Proving myself
I feel like I have a lot to prove to everyone, especially my boyfriend, whose opinions I value the most.
But how can I prove these things?
I need to prove that I have empathy, but do I? And how can I get a chance to prove it if I do?
I need to prove that I have social skills, but do I? And how can I get a chance to prove it if I do?
I need to prove that I'm sane. But how can I get a chance to prove it?
I need to prove that I'm not squeamish or a wimp. But how can I get a chance to prove it?
I need to prove that I'm competent. But am I? And how can I get a chance to prove it if I am?
I need to prove that I'm smart. But am I? And how can I get a chance to prove it if I am?
I need to prove I'm resourceful.
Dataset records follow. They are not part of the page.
-- ==== Sys2Proof/Machine/State.lean ====
section
/-! DEFINITION. The state of the part, block by block, as plain data; its faults and refusals; and the state after
power-on. Times are counted in units of 10 µs, the unit of the hold exchange (log entry 1). A reference to a stored
frame is the number of the frame's first cell, where its record stands (R24). -/

namespace Sys2Proof.Machine

/-! ## Ports (chapter 1) -/

/-- R1. -/
inductive Link where
  | down
  | up
  deriving DecidableEq, Repr

/-- A frame in reception on a port: none, one that has taken these cells in order, or one already discarded
(NO_CELLS) whose remaining bytes are dropped (R22). -/
inductive Reception where
  | idle
  | taking (chain : List Nat)
  | dropping
  deriving DecidableEq, Repr

/-- R11. -/
inductive Designation where
  | passenger
  | crew
  | crewMaint
  | operations
  | disabled
  deriving DecidableEq, Repr

/-- R72. -/
inductive OrderKind where
  | drop
  | refuse
  deriving DecidableEq, Repr

/-- An order to a radio (R72): its kind and the association index 0..63 it speaks of. -/
structure Order where
  kind : OrderKind
  index : Nat
  deriving DecidableEq, Repr

/-- The transmission in progress on a port (R9): a stored frame, on a radio link behind a DATA header with the
entry's index (R74); a reply out of its slot; a notice to the report address in force at its start (R176); a hold
frame of a duration (R192); an order (R73). -/
inductive Transmission where
  | frame (id : Nat)
  | radioFrame (id : Nat) (index : Nat)
  | reply (id : Nat) (slot : Fin 4)
  | notice (id : Nat) (dest : LinkAddr)
  | hold (duration : Nat)
  | order (o : Order)
  deriving DecidableEq, Repr

/-- The counters every port keeps (R8). -/
structure PortCounters where
  rxFrames : Count32 := 0
  rxBytes : Count48 := 0
  rxDiscards : Count32 := 0
  txFrames : Count32 := 0
  txBytes : Count48 := 0
  txDrops : Count32 := 0
  deriving DecidableEq, Repr

/-- What every port holds: link state, reception, transmission in progress, counters. -/
structure PortUnit where
  link : Link := .down
  rx : Reception := .idle
  tx : Option Transmission := none
  ctr : PortCounters := {}
  deriving DecidableEq, Repr

/-- A seat port (R11, R159). -/
structure SeatPort where
  unit : PortUnit := {}
  designation : Designation := .passenger
  egress : List Nat := []
  deriving DecidableEq, Repr

/-- An entry of a radio's egress queue (R74): a frame reference with an association index, 0..63 or 255. -/
structure RadioEntry where
  id : Nat
  index : Nat
  deriving DecidableEq, Repr

/-- A radio link (chapter 4). -/
structure RadioLink where
  unit : PortUnit := {}
  egress : List RadioEntry := []
  orders : List Order := []
  noticesTaken : Count32 := 0
  noticesIgnored : Count32 := 0
  ordersSent : Count32 := 0
  deriving DecidableEq, Repr

/-- A backbone end: the transit queue toward it (R163), its received hold state (R16), its outgoing hold state
(R14, R15), its arbiter's transit streak and last kind (R146), and its own counters (R8). -/
structure BackboneEnd where
  unit : PortUnit := {}
  transit : List Nat := []
  heldUntil : Option Nat := none
  holdStart : Option Nat := none
  overrun : Bool := false
  outstanding : Bool := false
  repeatAt : Option Nat := none
  pendingHold : Option Nat := none
  streak : Nat := 0
  lastTransit : Bool := false
  holdsSent : Count32 := 0
  releasesSent : Count32 := 0
  holdsReceived : Count32 := 0
  releasesReceived : Count32 := 0
  overruns : Count32 := 0
  deriving DecidableEq, Repr

/-- The 38 ports. -/
structure Ports where
  seats : Vector SeatPort 32
  radios : Vector RadioLink 4
  ba : BackboneEnd
  bb : BackboneEnd
  deriving DecidableEq, Repr

/-! ## Cell Memory (chapter 2) -/

/-- The data bytes of the cells: byte `i` of cell `c` stands at address `256 * c + i`. In canonical form: addresses
strictly rising, no entry that reads as an unlisted address does (0; log entry 4). -/
abbrev Memory := List Host.Cell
But am I? And how can I get a chance to prove it if I am?
With nothing going on in my nonexistant life, and no potential for anything but normal everyday events and activities that demand nothing of a person, how can I prove these things about myself? I need something challenging, even traumatizing, to happen in order for me to be able to prove these things. Now I know what was missing in my life... challenge.
And please don't tell me to do something "cha;llenging" like learning to knit. I don't admire people who can do just normal things like knitting or whatever. I admire people who are smart and compassionate and such in great adversity. But I need great adversity to prove that I'm like that. I'm tired of being sheltered. I've been tired of it for yeatrs. I want to go out and prove myself. Part of the reason why I wanted to be homeless was to prove that I can do it. I'm tired of people saying I can't and that I need them to shelter me.
Maybe you could do charity work, by joining an organisation which provides for others. Do you have any fields of expertise? Some work even requires going to remote areas of the world to help the needy. To be honest that would be something which would challenge my current life and something I would hope in the future to do.
Do some research on the net, and see if there is a place for your expertise. Good luck.
I was thinking of doing that before... years ago... I should look into it again, for in a couple of years' time, because right now I want to spend my time with my son and my boyfriend. But if I did charity work I would like it to be for autistic people... maybe I should go back to school and study psychology and become a psychologist specializing in ASDs. I want to start a center for people with ASDs that includes crisis stuff. They can go there for food, clothes, shelter, counseling, medication, group therapy, socializing, etc.